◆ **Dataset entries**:
· · · · ·
-- ==== Sys2Proof/WellFormed.lean ====
section
/-! DEFINITION. WellFormed.lean: which terms of `Instr` are commands. Every field has exactly the width the encoding
gives it (spec/30_encoding.md R101, R102), so the one check left is the selector of `STAT`. -/

namespace Sys2Proof

/-- A command that some legal command word encodes: `STAT` has selectors 0 to 7 only (30_encoding.md R106); every value
of every other field is legal (R102, R103). -/
def Instr.wellFormed : Instr → Bool
  | .encInit _ => true
  | .encReg _ _ => true
  | .encByp _ => true
  | .encFin => true
  | .decInit _ _ _ => true
  | .decReg _ => true
  | .decByp => true
  | .decEnd => true
  | .ctxSel _ _ _ => true
  | .ctxRd _ => true
  | .binU _ => true
  | .binTu _ _ => true
  | .binEgu _ _ => true
  | .binEgs _ _ => true
  | .binFl _ _ => true
  | .debinU _ => true
  | .debinTu _ _ => true
  | .debinEgu _ _ => true
  | .debinEgs _ _ => true
  | .debinFl _ _ => true
  | .abort => true
  | .stat sel => decide (sel.toNat < 8)

end Sys2Proof
end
· · · · ·
◆ **What is being asked**: Transcribe all the entries exactly, as they stand.

◆ **Answer to the exercise**:
-- ==== Sys2Proof/WellFormed.lean ====
section
/-! DEFINITION. WellFormed.lean: which terms of `Instr` are commands. Every field has exactly the width the encoding
gives it (spec/30_encoding.md R101, R102), so the one check left is the selector of `STAT`. -/

namespace Sys2Proof

/-- A command that some legal command word encodes: `STAT` has selectors 0 to 7 only (30_encoding.md R106); every value
of every other field is legal (R102, R103). -/
def Instr.wellFormed : Instr → Bool
  | .encInit _ => true
  | .encReg _ _ => true
  | .encByp _ => true
  | .encFin => true
  | .decInit _ _ _ => true
  | .decReg _ => true
  | .decByp => true
  | .decEnd => true
  | .ctxSel _ _ _ => true
  | .ctxRd _ => true
  | .binU _ => true
  | .binTu _ _ => true
  | .binEgu _ _ => true
  | .binEgs _ _ => true
  | .binFl _ _ => true
  | .debinU _ => true
  | .debinTu _ _ => true
  | .debinEgu _ _ => true
  | .debinEgs _ _ => true
  | .debinFl _ _ => true
  | .abort => true
  | .stat sel => decide (sel.toNat < 8)

end Sys2Proof
end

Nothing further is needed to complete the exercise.